> 文档中心 > 什么是TAO以及如何安装和使用TAO

什么是TAO以及如何安装和使用TAO

NVIDIA的TAO(Train, Adapt, Optimize)Toolkit以前叫TLT(Tranfer Learning Toolkit),即迁移学习工具,关于什么是迁移学习,网上资料大把,这里只说TAO,故不多说迁移学习。
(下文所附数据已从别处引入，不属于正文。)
theorem execEnirq_consistent (h : Consistent s) : EndsConsistent (execEnirq s) :=
  unlockedAtHost fun hlock => .answer (.hostGoto (.withCri h h.prescaler id rfl id) hlock (by decide))

theorem execReghandler_consistent (h : Consistent s) : EndsConsistent (execReghandler s) :=
  atHost fun hp => .answer (.hostGoto (.withSide h h.display) (h.unlocked (by rw [hp]; rfl)) (by decide))

theorem execWrsent_consistent (h : Consistent s) (value : Half) : EndsConsistent (execWrsent value s) :=
  unlockedAtHost fun hlock => .answer (.hostGoto (.withCri h h.prescaler id h.enables id) hlock (by decide))

theorem execWaitsync_consistent (h : Consistent s) : EndsConsistent (execWaitsync s) := by
  unfold execWaitsync
  split_ifs with hclear hwait
  · exact next (.answer (.hostGoto (.withCri h h.prescaler id h.enables id) (h.unlocked (by rw [hclear.2]; rfl))
      (by decide)))
  · exact next (.answer (.hostGoto h (h.unlocked (by rw [hwait.2]; rfl)) (by decide)))
  · exact next h.answer
  · exact refused _

/-! ## The dispatcher of the operations, and the agents -/

theorem exec_consistent (h : Consistent s) (i : Instr) : EndsConsistent (exec i s) := by
  cases i with
  | rdh => exact execRdh_consistent h
  | rdl => exact execRdl_consistent h
  | cfgpre divisor => exact execCfgpre_consistent h divisor
  | setcnt value => exact execSetcnt_consistent h value
  | setalr value => exact execSetalr_consistent h value
  | enirq => exact execEnirq_consistent h
  | clrtick => exact execClrtick_consistent h
  | clralr => exact execClralr_consistent h
  | rdsent => exact execRdsent_consistent h
  | wrsent value => exact execWrsent_consistent h value
  | rstbkp => exact execRstbkp_consistent h
  | selosc source => exact execSelosc_consistent h source
  | waitsync => exact execWaitsync_consistent h
  | unlockbkp => exact execUnlockbkp_consistent h
  | rstcause => exact execRstcause_consistent h
  | oscrdy => exact execOscrdy_consistent h
  | reghandler => exact execReghandler_consistent h
  | rdflags => exact execRdflags_consistent h
  | dsprdy => exact execDsprdy_consistent h
  | clrbuf => exact execClrbuf_consistent h
  | drawtext pos text => exact execDrawtext_consistent h pos text
  | commit => exact execCommit_consistent h
  | setlvl pin level => exact execSetlvl_consistent h pin level
  | rdlvl pin => exact execRdlvl_consistent h pin
  | log notice => exact execLog_consistent h notice
  | asm32 => exact execAsm32_consistent h
  | tzsub => exact execTzsub_consistent h
  | hms => exact execHms_consistent h
  | wday => exact execWday_consistent h
  | yearinit => exact execYearinit_consistent h
  | yearstep => exact execYearstep_consistent h
  | doyset => exact execDoyset_consistent h
  | febfix => exact execFebfix_consistent h
  | monscan => exact execMonscan_consistent h

/-- Any agent may issue any word: the ports are no part of consistency. -/
theorem issueWord_consistent (h : Consistent s) (agent : Agent) (word : Byte) (arg : Arg) :
    EndsConsistent (issueWord agent word arg s) := by
  unfold issueWord
  split
  · exact exec_consistent h.withPort _
  · exact refused _

theorem issue_consistent (h : Consistent s) (agent : Agent) (i : Instr) : EndsConsistent (issue agent i s) :=
  issueWord_consistent h agent _ _

theorem seqMove_consistent (h : Consistent s) : EndsConsistent (seqMove s) := by
  unfold seqMove
  split_ifs
  · exact next (h.gotoOutside rfl rfl)
  · exact next h
  · split
    · exact issue_consistent h .seq _
    · exact fault _

theorem hostMove_consistent (h : Consistent s) : EndsConsistent (hostMove s) := by
  unfold hostMove
  split
  · exact issue_consistent h .host _
  · exact next h

theorem edgeMove_consistent (h : Consistent s) : EndsConsistent (edgeMove s) := by
  unfold edgeMove
  split
  · split
    · exact issue_consistent h .edge _
    · exact next h
  · exact next h

/-! ## The steps without operation code -/

theorem displayFailed_consistent (h : Consistent s) : EndsConsistent (displayFailed s) := by
  unfold displayFailed
  split
  next hnone =>
    have hready : s.side.displayReady = false := by simpa [hnone] using h.display
    exact issue_consistent (.withSide h (by simp [hready])) .host _
  next => exact next h

theorem displayNotice_consistent (h : Consistent s) : EndsConsistent (displayNotice s) := by
  unfold displayNotice
  split
  · exact issue_consistent h .host _
  · exact next h

theorem displayUp_consistent (h : Consistent s) : Consistent (displayUp s) := by
  unfold displayUp
  split
  · exact h
  · exact h.withSide (by simp)

theorem ctrInc_consistent (h : Consistent s) : Consistent (ctrInc s) := by
  unfold ctrInc
  split
  · exact h.withCri h.prescaler id h.enables id
  · exact h

theorem ctrSync_consistent (h : Consistent s) : Consistent (ctrSync s) := h.withCri h.prescaler id h.enables id

theorem envEdge_consistent (h : Consistent s) : Consistent (envEdge s) := .drawn (.withSide h.withEdge h.display)

theorem envOsc_consistent (h : Consistent s) : Consistent (envOsc s) := by
  unfold envOsc
  split
  next => exact h
  next hosc => exact { h with oscillator := fun ho => absurd ho hosc }

theorem takeMove_consistent (h : Consistent s) (m : Move) : EndsConsistent (takeMove m s) := by
  cases m with
  | seq => exact seqMove_consistent h
  | host => exact hostMove_consistent h
  | edge => exact edgeMove_consistent h
  | displayFailed => exact displayFailed_consistent h
  | displayNotice => exact displayNotice_consistent h
  | ctrInc => exact next (ctrInc_consistent h)
  | ctrSync => exact next (ctrSync_consistent h)
  | displayUp => exact next (displayUp_consistent h)
  | reset por pin => exact next (h.systemReset por pin)
  | backupLoss por pin => exact next (h.loseBackup.systemReset por pin)
  | envEdge => exact next (envEdge_consistent h)
  | envOsc => exact next (envOsc_consistent h)

theorem takeLine_consistent (h : Consistent s) (l : Line) : EndsConsistent (takeLine l s) := by
  cases l with
  | move m => exact takeMove_consistent h m
  | op agent word arg => exact issueWord_consistent h agent word arg

theorem lineTaken_consistent (h : Consistent s) : Consistent (lineTaken s) := by
  unfold lineTaken
  split
  · exact h.withSched
  · exact h.drawn

end

/-- Settles O46: each line of the trace is a move or an issued word, and each of them keeps consistency. -/
theorem stepKeepsConsistency : Obligations.StepKeepsConsistency :=
  fun s _ h e => takeLine_consistent (lineTaken_consistent h) (nextLine s) _ e

/-! ## Idle turns -/

theorem hostMove_idle (h : hostInstr s = none) : hostMove s = .next s := by simp [hostMove, h]

theorem edgeMove_idle (h : edgeInstr s = none) : edgeMove s = .next s := by simp [edgeMove, h]

theorem edgeMove_kept_out (h : ¬ s.edgeMay) : edgeMove s = .next s := if_neg h

/-- Settles O40: HOST past INIT and EDGE at rest with no event have no operation to issue, and EDGE may not issue one
where R219 keeps it out. -/
theorem idleTurnsChangeNothing : Obligations.IdleTurnsChangeNothing := by
  refine fun s => ⟨fun hdone => ?_, fun hrest hruns => ?_, fun hpre hpc => ?_⟩
  · exact hostMove_idle (by simp [hostInstr, hdone])
  · exact edgeMove_idle (by simp [edgeInstr, hrest, hruns])
  · exact edgeMove_kept_out (by simp [hpre, hpc])

end Sys2Proof.Machine
end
只要是干过模型的,看看NVIDIA官网上给出的这张关于TAO的架构图,也能大概明白了七八分:

近来琢磨熟悉TAO的使用并写PPT给组内培训,所以对TAO的相关文档仔细过了一遍,也在不连贯的文档说明指导下琢磨了从TAO的环境安装到训练数据及预训练模型的准备和模型训练再到模型的导出成etlt文件和转换成TensorRT engine文件的全过程,感觉TAO配套的说明文档有点混乱不连贯,有部分内容还有点陈旧了,所以按照自己走通了的路写了个PPT,记录了全部过程。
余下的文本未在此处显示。